**What is expected**: Wherever the word "StepResult" occurs in the lines below, copy the whole line.

**Source records**:
-- ==== Sys2Proof/Tests/Slice0.lean ====
section
/-! SUPPORT. Tests. Expected values are the vectors of spec/95_test_vectors.md (each test names its
vector), the worked examples of the rules, and the table of R100; and one witness per statement that
has hypotheses. -/

namespace Sys2Proof.Tests

open Sys2Proof Sys2Proof.Machine

/-! ### Small states and what a step leaves in them -/

/-- The reset state with a pc, some registers, flags and memory cells set. -/
def st (pc : Byte) (regs : List (RegIdx × Byte)) (fl : Flags) (cells : List (Nat × Byte)) : State :=
  let s : State := { State.reset with pc := pc, fl := fl }
  let s := regs.foldl (fun s c => s.setReg c.1 c.2) s
  cells.foldl (fun s c => s.memWrite c.1 c.2) s

/-- No flag, E, L, G. -/
def flNone : Flags := ⟨false, false, false⟩
def flE : Flags := ⟨true, false, false⟩
def flL : Flags := ⟨false, true, false⟩
def flG : Flags := ⟨false, false, true⟩

/-- What a read gives of the next state, if there is one. -/
def of {α : Type} (f : State → α) : StepResult → Option α
  | .next t => some (f t)
  | .fault _ => none
  | .refused _ => none

/-- The next state, if there is one (the reset state otherwise). -/
def nextOf : StepResult → State
  | .next t => t
  | .fault _ => State.reset
  | .refused _ => State.reset

/-! ### Well-formedness smoke -/

/-- An image of 257 bytes does not fit; one of 256 does (R171, D16). -/
theorem test_imageFits_refuses_257 :
    imageFits (List.replicate 257 0x01) = false ∧ imageFits (List.replicate 256 0x01) = true := by
  rw [imageFits, imageFits, List.length_replicate, List.length_replicate]; decide

/-- Operand byte 0x0A is not canonical; 0x07 is (R70). -/
theorem test_regByteCanonical_refuses_0A :
    regByteCanonical 0x0A = false ∧ regByteCanonical 0x07 = true := by decide

/-! ### Decoding: words written out bit by bit from R61 and R64 -/

theorem test_decode_ldi : decode 0b10000010 0b00000101 0b11111111 = .instr (.ldi 5 255) := by decide
theorem test_decode_prn : decode 0b01000111 0b00000011 0b10101010 = .instr (.prn 3) := by decide
theorem test_decode_add : decode 0b10100000 0b00000010 0b00000110 = .instr (.add 2 6) := by decide
theorem test_decode_mul : decode 0b10100010 0b00000110 0b00000010 = .instr (.mul 6 2) := by decide
theorem test_decode_cmp : decode 0b10100111 0b00000001 0b00000100 = .instr (.cmp 1 4) := by decide
theorem test_decode_jmp : decode 0b01010100 0b00000111 0b00000000 = .instr (.jmp 7) := by decide
theorem test_decode_jeq : decode 0b01010101 0b00000010 0b00000000 = .instr (.jeq 2) := by decide
theorem test_decode_jne : decode 0b01010110 0b00000011 0b00000000 = .instr (.jne 3) := by decide
theorem test_decode_push : decode 0b01000101 0b00000100 0b00000000 = .instr (.push 4) := by decide
theorem test_decode_pop : decode 0b01000110 0b00000101 0b00000000 = .instr (.pop 5) := by decide
theorem test_decode_call : decode 0b01010000 0b00000110 0b00000000 = .instr (.call 6) := by decide
theorem test_decode_ret : decode 0b00010001 0b00000000 0b00000000 = .instr .ret := by decide
theorem test_decode_hlt : decode 0b00000001 0b00000000 0b00000000 = .instr .hlt := by decide

/-- R66: `82 08 2A` and `82 00 2A` are the same instruction. -/
theorem test_decode_ignored_bits :
    decode 0x82 0x08 0x2A = .instr (.ldi 0 0x2A) ∧ decode 0xA0 0xFD 0xFA = .instr (.add 5 2) := by
  decide

/-- The near misses of the decoder check of spec/95_test_vectors.md section 2.7. -/
theorem test_decode_near_misses :
    [0x00, 0x02, 0x10, 0x12, 0x44, 0x48, 0x51, 0x52, 0x53, 0x57, 0x80, 0x81, 0x83, 0xA1, 0xA3, 0xA6,
      0xA8].all (fun op => decode op 0 0 == .unknownOpcode op) = true := by decide

/-- The opcode table's numbering: byte 0 is bits 7..0, byte 1 bits 15..8, byte 2 bits 23..16. -/
theorem test_decodeTableWord :
    decodeTableWord 24 0x080382 = some (.ldi 3 8) ∧ decodeTableWord 16 0xFF0247 = some (.prn 2) ∧
      decodeTableWord 8 0x11 = some .ret ∧ decodeTableWord 8 0x00 = none := by decide

/-! ### One step per instruction (spec/95_test_vectors.md section 2) -/

/-- V-LDI-5: the instruction spans the top of memory. -/
theorem test_ldi_spans_top :
    let r := step (st 0xFE [] flNone [(0xFE, 0x82), (0xFF, 0x01), (0x00, 0x33)])
    of (·.getReg 1) r = some 0x33 ∧ of (·.pc) r = some 0x01 := by decide

/-- V-LDI-2: register 7 as an explicit operand moves the stack. -/
theorem test_ldi_sp :
    let r := step (st 0x10 [] flNone [(0x10, 0x82), (0x11, 0x07), (0x12, 0x80)])
    of (·.sp) r = some 0x80 ∧ of (·.pc) r = some 0x13 := by decide

/-- V-PRN-3: index 0A wraps to 2; FF is printed as 255. -/
theorem test_prn_index_wraps :
    let r := step (st 0x00 [(2, 0xFF)] flNone [(0, 0x47), (1, 0x0A)])
    of (·.out) r = some [0xFF] ∧ of (fun t => renderOut t.out) r = some ['2', '5', '5', '\n'] := by
  decide

/-- V-PRN-4: operand fetched from address 00 after the wrap. -/
theorem test_prn_operand_wraps :
    let r := step (st 0xFF [(3, 0x09)] flNone [(0xFF, 0x47), (0x00, 0x03)])
    of (·.out) r = some [9] ∧ of (·.pc) r = some 0x01 := by decide

/-- V-ADD-1: 200 + 100 = 44 modulo 256. -/
theorem test_add_wraps :
    let r := step (st 0x06 [(0, 0xC8), (1, 0x64)] flNone [(6, 0xA0), (7, 0), (8, 1)])
    of (·.getReg 0) r = some 0x2C ∧ of (·.getReg 1) r = some 0x64 ∧ of (·.pc) r = some 0x09 := by
  decide

/-- V-ADD-2, V-ADD-4: same register twice; ADD writes no flag. -/
theorem test_add_doubles_keeps_flags :
    let r := step (st 0x00 [(2, 0x90)] flL [(0, 0xA0), (1, 2), (2, 2)])
    of (·.getReg 2) r = some 0x20 ∧ of (·.fl) r = some flL := by decide

/-- V-MUL-2: 255 * 255 = FE01, low byte 01. -/
theorem test_mul_low_byte :
    let r := step (st 0x00 [(3, 0xFF), (4, 0xFF)] flNone [(0, 0xA2), (1, 3), (2, 4)])
    of (·.getReg 3) r = some 0x01 ∧ of (·.getReg 4) r = some 0xFF := by decide

/-- V-MUL-1: 8 * 9 = 72 into operand A's register. -/
theorem test_mul :
    let r := step (st 0x06 [(0, 0x08), (1, 0x09)] flNone [(6, 0xA2), (7, 0), (8, 1)])
    of (·.getReg 0) r = some 0x48 ∧ of (·.pc) r = some 0x09 := by decide

/-- V-CMP-3: greater than; the old E is cleared. -/
theorem test_cmp_greater_clears_equal :
    let r := step (st 0x00 [(0, 3), (1, 5)] flE [(0, 0xA7), (1, 1), (2, 0)])
    of (·.fl) r = some flG ∧ of (·.getReg 1) r = some 5 := by decide

/-- V-CMP-5 with operands exchanged: unsigned, 7F is less than 80. -/
theorem test_cmp_unsigned :
    let r := step (st 0x00 [(0, 0x80), (1, 0x7F)] flNone [(0, 0xA7), (1, 0), (2, 1)])
    of (·.fl) r = some flG ∧ compareFlags 0x7F 0x80 = flL ∧ compareFlags 0x80 0x80 = flE := by decide

/-- V-JMP-1. -/
theorem test_jmp :
    of (·.pc) (step (st 0x14 [(3, 0x0C)] flNone [(0x14, 0x54), (0x15, 3)])) = some 0x0C := by decide

/-- V-JMP-3: target from the stack pointer. -/
theorem test_jmp_sp :
    of (·.pc) (step (st 0x00 [] flNone [(0, 0x54), (1, 7)])) = some 0xF4 := by decide

/-- V-JEQ-1 and V-JEQ-2: taken on E, not on L. -/
theorem test_jeq :
    of (·.pc) (step (st 0x20 [(2, 0x40)] flE [(0x20, 0x55), (0x21, 2)])) = some 0x40 ∧
      of (·.pc) (step (st 0x20 [(2, 0x40)] flL [(0x20, 0x55), (0x21, 2)])) = some 0x22 := by decide

/-- V-JEQ-4: not taken; `pc + 2` wraps. -/
theorem test_jeq_wraps :
    of (·.pc) (step (st 0xFF [(2, 0x40)] flG [(0xFF, 0x55), (0x00, 2)])) = some 0x01 := by decide

/-- V-JNE-3: taken before any CMP. -/
theorem test_jne_at_reset :
    of (·.pc) (step (st 0x14 [(3, 0x0C)] flNone [(0x14, 0x56), (0x15, 3)])) = some 0x0C := by decide

/-- V-JNE-4: not taken; `pc + 2` wraps to 00. -/
theorem test_jne_wraps :
    of (·.pc) (step (st 0xFE [(3, 0x0C)] flE [(0xFE, 0x56), (0xFF, 3)])) = some 0x00 := by decide

/-- V-PUSH-2: the stack pointer wraps 00 to FF. -/
theorem test_push_wraps :
    let r := step (st 0x10 [(1, 0xAB), (7, 0x00)] flNone [(0x10, 0x45), (0x11, 1)])
    of (·.sp) r = some 0xFF ∧ of (·.memRead 0xFF) r = some 0xAB ∧ of (·.pc) r = some 0x12 := by decide

/-- V-PUSH-3: operand register 7, the decremented value is stored. -/
theorem test_push_sp :
    let r := step (st 0x00 [] flNone [(0, 0x45), (1, 7)])
    of (·.sp) r = some 0xF3 ∧ of (·.memRead 0xF3) r = some 0xF3 := by decide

**Response for this exercise**:
def of {α : Type} (f : State → α) : StepResult → Option α
def nextOf : StepResult → State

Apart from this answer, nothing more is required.